An expert bench being a Tribunal, it is duty to consider the case of the claimant for proper compensation and just compensation is to be awarded by the Claims Tribunal irrespective of the demand of the claimant. Therefore, according to my opinion, that contention of learned Advocate Mr. Mehul S. Shah also cannot be accepted and hence rejected. 12. In view of the above discussion made by this Court in respect to each contention raised by learned Advocate Mr. Mehul S. Shah, according to my opinion, Claims Tribunal has rightly examined matter and rightly discussed evidence on record.

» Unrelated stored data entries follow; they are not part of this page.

/-- Take `n` tokens from queue `q`. A firing that reads a partial sum takes its two or four tokens at once (R181), whatever
the one pop a cycle of R148. DESIGN CHOICE: log entry 98. -/
def State.pop (s : State) (u q n : Nat) : State × List Held :=
  let x := s.unit u
  (s.putUnit u (x.setQueue q ((x.queue q).drop n)), (x.queue q).take n)

/-- The taint of consumed tokens: their own, and TAINT_FAULT for a payload byte with wrong parity (R144, R481). -/
def State.consume (s : State) (u : Nat) (ts : List Held) : State × BitVec 2 :=
  ts.foldl (fun (a : State × BitVec 2) h =>
    let t := a.2 ||| sideTaint h.tok.side
    if h.tok.par = payloadPar h.tok.payload then (a.1, t)
    else (a.1.rwFault (uRegion u / 8) Config.noDetail.toNat u h.inst, t ||| 1)) (s, 0)

end Sys2Proof.Machine
end

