/-- Put a scale set's records for section `sec`, and its quantiser entries, over what the image gave, in bank `b` (R402).
DEDUCED: log entry 74. -/
def State.overlaySet (s : State) (p : Nat) (im : Loaded) (set : List Byte) (sec b : Nat) : State :=
  let rs := (im.setRecs set).filter (fun r => decide (r.section_ = sec ∨ r.typ = tyInq))
  let s := s.installRescale im (recsOfType rs tyRescale) b
  let s := s.installInq (recsOfType rs tyInq) b
  let at_ := fun (r : ImgRec) => 64 * fieldLE r.body 0 1 + fieldLE r.body 1 1
  let s := (recsOfType rs tyMonitor).foldl (fun s r =>
    s.mapLayer (at_ r) (fun l => if b = 0 then { l with lim0 := bytesAt r.body 4 16 } else { l with lim1 := bytesAt r.body 4 16 })) s
  (recsOfType rs tyGauntlet).foldl (fun (s : State) r =>
    match mapGet s.gau.layers (at_ r) with
    | none => s
    | some l =>
      if l.part ≠ p then s
      else
        let e := BitVec.ofNat 8 (fieldLE r.body 0xE 1)
        let s := s.mapLayer (at_ r) (fun l => if b = 0 then { l with eOut0 := e } else { l with eOut1 := e })
        s.installWide set b l r) s

/-! ### LOAD (R302 to R306) -/

/-- Image bytes of a staged image as the loader reads them, die by die of the partition's first region. -/
def State.imageBytes (s : State) (p dst : Nat) : State × Option (List Byte) :=
  match (s.part p).stagedAt dst with
  | none => (s, none)
  | some x => s.copyRead p (partDie (s.part p)) dst x.len

/-- Offset in the staged image of the first 32-byte unit with an error in both copies; the spec gives none where the
check of step 6 fails. -/
def State.loadOffset (s : State) (p dst : Nat) : Nat :=
  let d := partDie (s.part p)
  let a := partBase (s.part p) + dst
  let n := match (s.part p).stagedAt dst with | some x => x.len | none => 0
  let bad := fun (k u : Nat) => match mapGet s.flt.memBad (2 ^ 31 * k + u) with | some e => decide (e ≠ .corrected) | none => false
  match (s.badUnits (2 * d) a n).find? (fun u => bad (2 * d) u && bad (2 * d + 1) u) with
  | some u => 32 * u - a
  | none => Config.noDetail.toNat

/-- A LOAD or swap met an unrepairable error in both copies, or failed its check (R305, R391, R496): LOAD_FAULT is
reported, and the partition becomes BOUND with every region at MODE 0. DEDUCED: log entry 20. -/
def State.loadFailed (s : State) (p dst : Nat) : State :=
  let s := s.fault (partDie (s.part p)) ⟨0x15, .report, some p, Config.noUnit.toNat, false, s.loadOffset p dst, 0, 0⟩
  let s := s.unload p
  s.putPart p { s.part p with state := .bound }
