-- ==== Sys2Proof/Machine/Transport.lean ====
section
/-! DEFINITION. How commands reach a port and completions leave it: descriptors and short forms (R617, R622, R634), the PCIe
rings (R637, R638), SMBus and JTAG transfers (R635, R727, R728), CONTROL messages (R601). -/

namespace Sys2Proof.Machine

/-! ### Descriptors (R617, R622) -/

/-- Parameter fields of a command: offset, bytes, and the bits of the first byte that are not reserved (R622). -/
def paramFields (op : Nat) (d : List Byte) : List (Nat × Nat × Nat) :=
  match op with
  | 0x02 => [(0x10, 2, 255)]
  | 0x10 => [(0x10, 1, 255), (0x12, 6, 255)]
  | 0x11 => [(0x10, 1, 255), (0x12, 2, 255)]
  | 0x12 => [(0x10, 2, 255), (0x18, 24, 255)]
  | 0x13 => [(0x10, 1, 255), (0x11, 1, 7), (0x12, 1, 3), (0x18, 8, 255)]
  | 0x20 => [(0x10, 1, 255), (0x11, 1, 1), (0x18, 8, 255), (0x20, 10, 255), (0x2C, 8, 255)]
  | 0x21 => [(0x10, 1, 255)]
  | 0x22 => [(0x10, 1, 255), (0x12, 2, 255)]
  | 0x23 => [(0x10, 1, 255), (0x12, 2, 255)]
  | 0x24 => [(0x10, 1, 255), (0x18, 8, 255)]
  | 0x25 => [(0x10, 2, 255), (0x12, 1, 1), (0x14, 8, 255)]
      ++ (if fieldLE d 0x11 1 = 2 then [(0x1C, 2, 255), (0x20, 32, 255)] else [(0x20, 8, 255)])
  | 0x30 => [(0x10, 2, 255)]
  | 0x31 => [(0x10, 2, 255)]
  | 0x32 => [(0x11, 1, 255)]
  | 0x40 => [(0x11, 1, 255), (0x12, 1, 1), (0x13, 3, 255), (0x18, 16, 255)]
  | 0x41 => [(0x10, 4, 255)]
  | 0x42 => [(0x10, 4, 255)]
  | 0x50 => [(0x10, 10, 255)]
  | 0x51 => [(0x10, 5, 255), (0x18, 40, 255)]
  | 0x52 => [(0x10, 1, 255), (0x14, 4, 255)]
  | 0x60 => [(0x10, 1, 255), (0x18, 12, 255)]
  | 0x61 => [(0x10, 1, 255), (0x11, 1, 3), (0x18, 8, 255)]
  | 0x70 => [(0x10, 1, 3), (0x11, 4, 255), (0x18, 32, 255)]
  | 0x71 => [(0x10, 1, 255), (0x12, 12, 255), (0x20, 12, 255)]
  | _ => []

/-- Every reserved bit of the header and the parameters is 0 (R618, step 1). DEDUCED: log entry 14. -/
def reservedClear (op : Nat) (d : List Byte) : Bool :=
  decide (fieldLE d 1 1 < 8)
    && (List.range (d.length - 16)).all (fun k =>
      let o := 16 + k
      match (paramFields op d).find? (fun f => decide (f.1 ≤ o ∧ o < f.1 + f.2.1)) with
      | some f => decide (fieldLE d o 1 &&& f.2.2 = fieldLE d o 1)
      | none => decide (fieldLE d o 1 = 0))

/-- LANE_CTL by its OP (R541). DEDUCED: log entry 14. -/
def laneCommand (h : CmdHdr) (op tkind target index : Nat) (args : List Byte) : Instr :=
  match op with
  | 1 => .laneCtlSetMode h tkind target index args
  | 2 => .laneCtlUp h tkind target index args
  | 3 => .laneCtlDown h tkind target index args
  | 4 => .laneCtlSlip h tkind target index args
  | 5 => .laneCtlTest h tkind target index args
  | 6 => .laneCtlInject h tkind target index args
  | 7 => .laneCtlSetEq h tkind target index args
  | 8 => .laneCtlSetMap h tkind target index args
  | 9 => .laneCtlSetClass h tkind target index args
  | 10 => .laneCtlSetOut h tkind target index args
  | 11 => .laneCtlSetJesd h tkind target index args
  | _ => .laneCtlUp { h with clean := false } tkind target index args

/-- The command that a descriptor spells (R617, R622), its reserved bits checked over `d` whole. Bytes of BUF_WRITE follow
its 16-byte header here. An OPCODE, an OP or a KIND that R622 does not have fails step 1 of R618. DEDUCED: log entry 14. -/
def commandOf (port : Port) (d : List Byte) : Instr :=
  let op := fieldLE d 0 1
  let fl := fieldLE d 1 1
  let h : CmdHdr := { port := port, tag := BitVec.ofNat 16 (fieldLE d 2 2), unknown := none, irq := fl.testBit 0, fence := fl.testBit 1
                      interim := fl.testBit 2, clean := reservedClear op d, hostLen := fieldLE d 4 4, hostAddr := fieldLE d 8 8
                      input := [], hostErr := false }
  let f := fieldLE d
  let p := f 0x10 1
  match op with
  | 0x01 => .identify h
  | 0x02 => .query h p (f 0x11 1)
  | 0x10 => .bind h p (BitVec.ofNat 16 (f 0x12 2)) (f 0x14 2) (f 0x16 2)
  | 0x11 => .unbind h p (BitVec.ofNat 16 (f 0x12 2))
  | 0x12 => .stageImage h p (f 0x11 1) (f 0x18 8) (f 0x20 8) (f 0x28 8)
  | 0x13 => .load h p ((f 0x11 1).testBit 0) ((f 0x11 1).testBit 1)
      (if (f 0x11 1).testBit 2 then some (BitVec.ofNat 2 (f 0x12 1)) else none) (f 0x18 8)
  | 0x20 => .startAt h p ((f 0x11 1).testBit 0) (f 0x18 8)
      ⟨f 0x20 2, f 0x22 2, f 0x24 2, f 0x26 2, f 0x28 2, f 0x2C 4, f 0x30 4⟩
  | 0x21 => .pause h p
  | 0x22 => .saveState h p (f 0x12 2)
  | 0x23 => .restoreState h p (f 0x12 2)
  | 0x24 => .resume h p (f 0x18 8)
  | 0x25 =>
    if (f 0x12 1).testBit 0 then .setModeAtCancel h p
    else match f 0x11 1 with
      | 0 => .setModeAtScaleSet h p (f 0x14 2) (f 0x16 6) (f 0x20 8)
      | 1 => .setModeAtTrigger h p (f 0x14 2) (f 0x16 6) (f 0x20 8)
      | 2 => .setModeAtSeeds h p (f 0x14 2) (f 0x16 6) (f 0x1C 2) ((List.range 4).map (fun i => f (0x20 + 8 * i) 8))
      | _ => .setModeAtCancel { h with clean := false } p
  | 0x30 => .arm h p (f 0x11 1)
  | 0x31 => .disarm h p (f 0x11 1)
  | 0x32 => .forceTrigger h (f 0x11 1)
  | 0x40 => .scrub h (f 0x11 1) ((f 0x12 1).testBit 0) (f 0x13 1) (f 0x14 2) (f 0x18 8) (f 0x20 8)
  | 0x41 => .storeSettings h (f 0x10 4)
  | 0x42 => .readSettings h (f 0x10 4)
  | 0x50 => .eyeScan h (f 0x10 2) ⟨f 0x12 1, f 0x13 1, f 0x14 1, f 0x15 1, f 0x16 1, f 0x17 1, f 0x18 1, f 0x19 1⟩
  | 0x51 => laneCommand h p (f 0x11 1) (f 0x12 2) (f 0x14 1) (bytesAt d 0x18 40)
  | 0x52 => .setWakeTol h p (f 0x14 4)
  | 0x60 => .counterRead h p (f 0x18 8) (f 0x20 4)
  | 0x61 => .auditFetch h p ((f 0x11 1).testBit 0) ((f 0x11 1).testBit 1) (f 0x18 8)
  | 0x70 =>
    if p.testBit 0 then
      .mittenPair h (p.testBit 1) (f 0x11 1) (f 0x12 2) ((List.range (min 17 (f 0x14 1))).map (fun i => (f (0x18 + 2 * i) 1, f (0x19 + 2 * i) 1)))
    else .mittenPairDissolve h
  | 0x71 => .barrier h p ⟨f 0x18 6, f 0x14 4, f 0x12 2⟩ (f 0x20 8) (f 0x28 4)
  | 0xF0 => .bufWrite { h with clean := decide (fl < 8) } (d.drop 16)
  | 0xF1 => .bufRead h
  | _ => .query { h with unknown := some (BitVec.ofNat 8 op), clean := false } 0 0

/-- A short form laid out as a descriptor (R634): PBUF_LEN and PBUF_OFF stand in the places of HOST_LEN and HOST_ADDR, and
trailing zero bytes left out are 0. DEDUCED: log entry 17. -/
def shortForm (b : List Byte) : List Byte :=
  b.take 8 ++ bytesAt b 8 4 ++ zeroBytes 4 ++ b.drop 12 ++ zeroBytes (60 - b.length)

/-- A short form arrives on a port; one with no whole header is no short form, and is discarded. -/
def State.submit (s : State) (p : Port) (b : List Byte) : State :=
  if b.length < 12 then s else s.pushReady p (commandOf p (shortForm b))

/-! ### PCIe rings (R637, R638, R645) -/

/-- CTL_SQ_TAIL is written; a value at or above the ring size has no effect. -/
def State.sqTailWrite (s : State) (l tail : Nat) : State :=
  if 2 ≤ l ∨ s.sqSize l ≤ tail % 4096 then s else s.setField (aCtl (0x100C + 0x100 * l)) 11 0 tail

/-- The fetch of the descriptor at CTL_SQ_HEAD ends. -/
def State.descriptorFetched (s : State) (l : Nat) (d : List Byte) : State :=
  let a := aCtl (0x1010 + 0x100 * l)
  let hd := s.field a 11 0
  if 2 ≤ l ∨ !s.portEn (linkPort l) ∨ hd = s.field (aCtl (0x100C + 0x100 * l)) 11 0 then s
  else (s.setField a 11 0 ((hd + 1) % s.sqSize l)).pushReady (linkPort l) (commandOf (linkPort l) (bytesAt d 0 64))

/-- Held completions enter the ring while it has room. -/
def State.drainHeld (s : State) (p : Port) : Nat → State
  | 0 => s
  | fuel + 1 =>
    match (s.port p).held with
    | [] => s
    | c :: cs =>
      if s.cqFull (portLink p) then s
      else State.drainHeld ((s.putPort p { s.port p with held := cs }).cqWrite p c) p fuel

/-- CTL_CQ_HEAD is written. -/
def State.cqHeadWrite (s : State) (l v : Nat) : State :=
  if 2 ≤ l then s
  else
    let s := s.setField (aCtl (0x1030 + 0x100 * l)) 11 0 v
    s.drainHeld (linkPort l) (s.port (linkPort l)).held.length

/-- A reset of a PCIe link's port (R638). The status bits of a cleared mask are 0 (R640). -/
def State.portReset (s : State) (l : Nat) (down : Bool) : State :=
  if 2 ≤ l then s
  else
    let p := linkPort l
    let s := ([0, 4, 8, 0xC, 0x10, 0x20, 0x24, 0x28, 0x2C, 0x30].map (fun o => aCtl (0x1000 + 0x100 * l + o))).foldl
      (fun s a => s.setReg a (regReset a)) s
    let s := (s.setReg (aCtl (0x108 + 0x20 * l)) 0).setReg (aCtl (0x10C + 0x20 * l)) 0
    let s := s.putPort p { s.port p with ready := [], queued := false, held := [], phase := true, msix := [] }
    let s := { s with ops := s.ops.map (fun o => if o.port = p then { o with orphan := true } else o) }
    if !down then s
    else if l = 0 then { s with sys := { s.sys with linkA := false } } else { s with sys := { s.sys with linkB := false } }

/-- A PCIe link trains: link B only where the host link is bifurcated (R614, R641). -/
def State.pcieUp (s : State) (l : Nat) : State :=
  if l = 0 then { s with sys := { s.sys with linkA := true } }
  else if l = 1 ∧ s.sys.twoX8 then { s with sys := { s.sys with linkB := true } }
  else s

/-! ### SMBus and JTAG transfers (R635, R727, R728) -/

/-- The oldest unread completion entry of a short-form port with its data, and the state without it. -/
def State.unreadTake (s : State) (p : Port) : Option (List Byte) × State :=
  let x := s.port p
  match x.unread with
  | [] => (none, s)
  | c :: cs => (some (completionBytes p false c ++ c.extra), s.putPort p { x with unread := cs })

/-- SMBus block write with command code 0x40; a PEC mismatch discards the transfer. DEDUCED: log entry 17. -/
def State.smbusWrite (s : State) (b : List Byte) (pecOk : Bool) : State :=
  if !pecOk ∨ !s.portEn .smbus then s else s.submit .smbus b

/-- SMBus block read with command code 0x41. -/
def State.smbusRead (s : State) : State :=
  if !s.portEn .smbus then s
  else
    let (b, s) := s.unreadTake .smbus
    { s with readBytes := b.getD [] }

/-- GLIN_SUBMIT shifts 64 bytes; without the unlock it acts as BYPASS. DEDUCED: log entry 17. -/
def State.glinSubmit (s : State) (b : List Byte) : State :=
  if !s.portEn .jtag then s.tapLoad 0xFF else (s.tapLoad 0x13).submit .jtag (bytesAt b 0 64)

/-- GLIN_COMPLETE returns 256 bytes: bit 0 says that an entry is present, and the entry follows from byte 1. PRESUMED: log entry 16. -/
def State.glinComplete (s : State) : State :=
  if !s.portEn .jtag then s.tapLoad 0xFF
  else
    let (b, s) := (s.tapLoad 0x14).unreadTake .jtag
    { s with readBytes := match b with | some b => bytesAt (1#8 :: b) 0 256 | none => zeroBytes 256 }

/-! ### CONTROL messages (R601) -/

/-- Messages up to sequence number `k` are acknowledged. -/
def ctlAcked (k : Nat) (l : List (Nat × List Byte)) : List (Nat × List Byte) :=
  if l.any (fun e => decide (e.1 = k)) then (l.dropWhile (fun e => decide (e.1 ≠ k))).drop 1 else l

/-- A message that arrived on link `n` comes from the master. -/
def State.fromMaster (s : State) (n : Nat) : Bool :=
  decide (s.field (aLink n 0) 11 0 = s.master)
    || (s.flag (aWyl 0 (0x20000 + 4 * s.master)) 31 && decide (s.field (aWyl 0 (0x20000 + 4 * s.master)) 4 0 = n))

/-- A CONTROL message is delivered: it acknowledges, and in order it brings one short form. DEDUCED: log entry 18. -/
def State.controlMsg (s : State) (d i : Nat) : State :=
  match s.svcTake (linkNo d i) 2 with
  | none => s
  | some (m, s) =>
    if !s.flag (aWyl 0 4) 31 ∨ !s.fromMaster (linkNo d i) then s.badMsg
    else
      let k := s.wyl.ctl
      let s := { s with wyl := { s.wyl with ctl := { k with unacked := ctlAcked (fieldLE m.body 2 2) k.unacked } } }
      if (fieldLE m.body 4 1).testBit 0 then s
      else
        let q := fieldLE m.body 0 2
        let next := (s.ctlAck + 1) % 2 ^ 16
        let s : State := if q = next then
            State.submit { s with wyl := { s.wyl with ctl := { s.wyl.ctl with accepted := some q } } } .wyile
              (m.body.drop 8)
          else s
        if q = next ∨ (k.accepted.isSome ∧ (next + 2 ^ 16 - 1 - q) % 2 ^ 16 < 2 ^ 15) then s.ctlPut (ctlHead s.wyl.ctl.nextSeq s.ctlAck true) else s

/-- Unacknowledged messages are sent again. DEDUCED: log entry 18. -/
def State.controlResend (s : State) (d i : Nat) : State :=
  if s.ctlLink = some (linkNo d i) ∧ s.flag (aWyl 0 4) 31 then s.wyl.ctl.unacked.foldl (fun s e => s.ctlPut e.2) s else s

/-! ### Meanings -/

def execCtlSqTailWrite (link tail : Nat) (s : State) : Host.Outcome State Fault Refusal :=
  .next (s.only (.ctlSqTailWrite link tail) (s.sqTailWrite link tail))
def execDescriptorFetch (link : Nat) (desc : List Byte) (s : State) : Host.Outcome State Fault Refusal :=
  .next (s.only (.descriptorFetch link desc) (s.descriptorFetched link desc))
def execCtlCqHeadWrite (link head : Nat) (s : State) : Host.Outcome State Fault Refusal :=
  .next (s.only (.ctlCqHeadWrite link head) (s.cqHeadWrite link head))
def execPortReset (link : Nat) (linkDown : Bool) (s : State) : Host.Outcome State Fault Refusal :=
  .next (s.only (.portReset link linkDown) (s.portReset link linkDown))
def execPcieLinkUp (link : Nat) (s : State) : Host.Outcome State Fault Refusal :=
  .next (s.only (.pcieLinkUp link) (s.pcieUp link))
def execSmbusBlockWrite (bytes : List Byte) (pecOk : Bool) (s : State) : Host.Outcome State Fault Refusal :=
  .next (s.only (.smbusBlockWrite bytes pecOk) (s.smbusWrite bytes pecOk))
def execSmbusBlockRead (s : State) : Host.Outcome State Fault Refusal := .next s.smbusRead
def execGlinSubmit (bytes : List Byte) (s : State) : Host.Outcome State Fault Refusal :=
  .next (s.only (.glinSubmit bytes) (s.glinSubmit bytes))
def execGlinComplete (s : State) : Host.Outcome State Fault Refusal := .next s.glinComplete
def execControl (die link : Nat) (s : State) : Host.Outcome State Fault Refusal :=
  .next (s.only (.control die link) (s.controlMsg die link))
def execControlResend (die link : Nat) (s : State) : Host.Outcome State Fault Refusal :=
  .next (s.only (.controlResend die link) (s.controlResend die link))

end Sys2Proof.Machine
end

For that no error is committed by Tribunal which requires interference of this Court. 13. In view of the above, according to my opinion, there is no substance in the above appeals and therefore both these appeals are dismissed. 14. If any amount is deposited by the appellant before the Registry of this Court, the Registry of this Court is directed to transmit the same to the concerned Tribunal.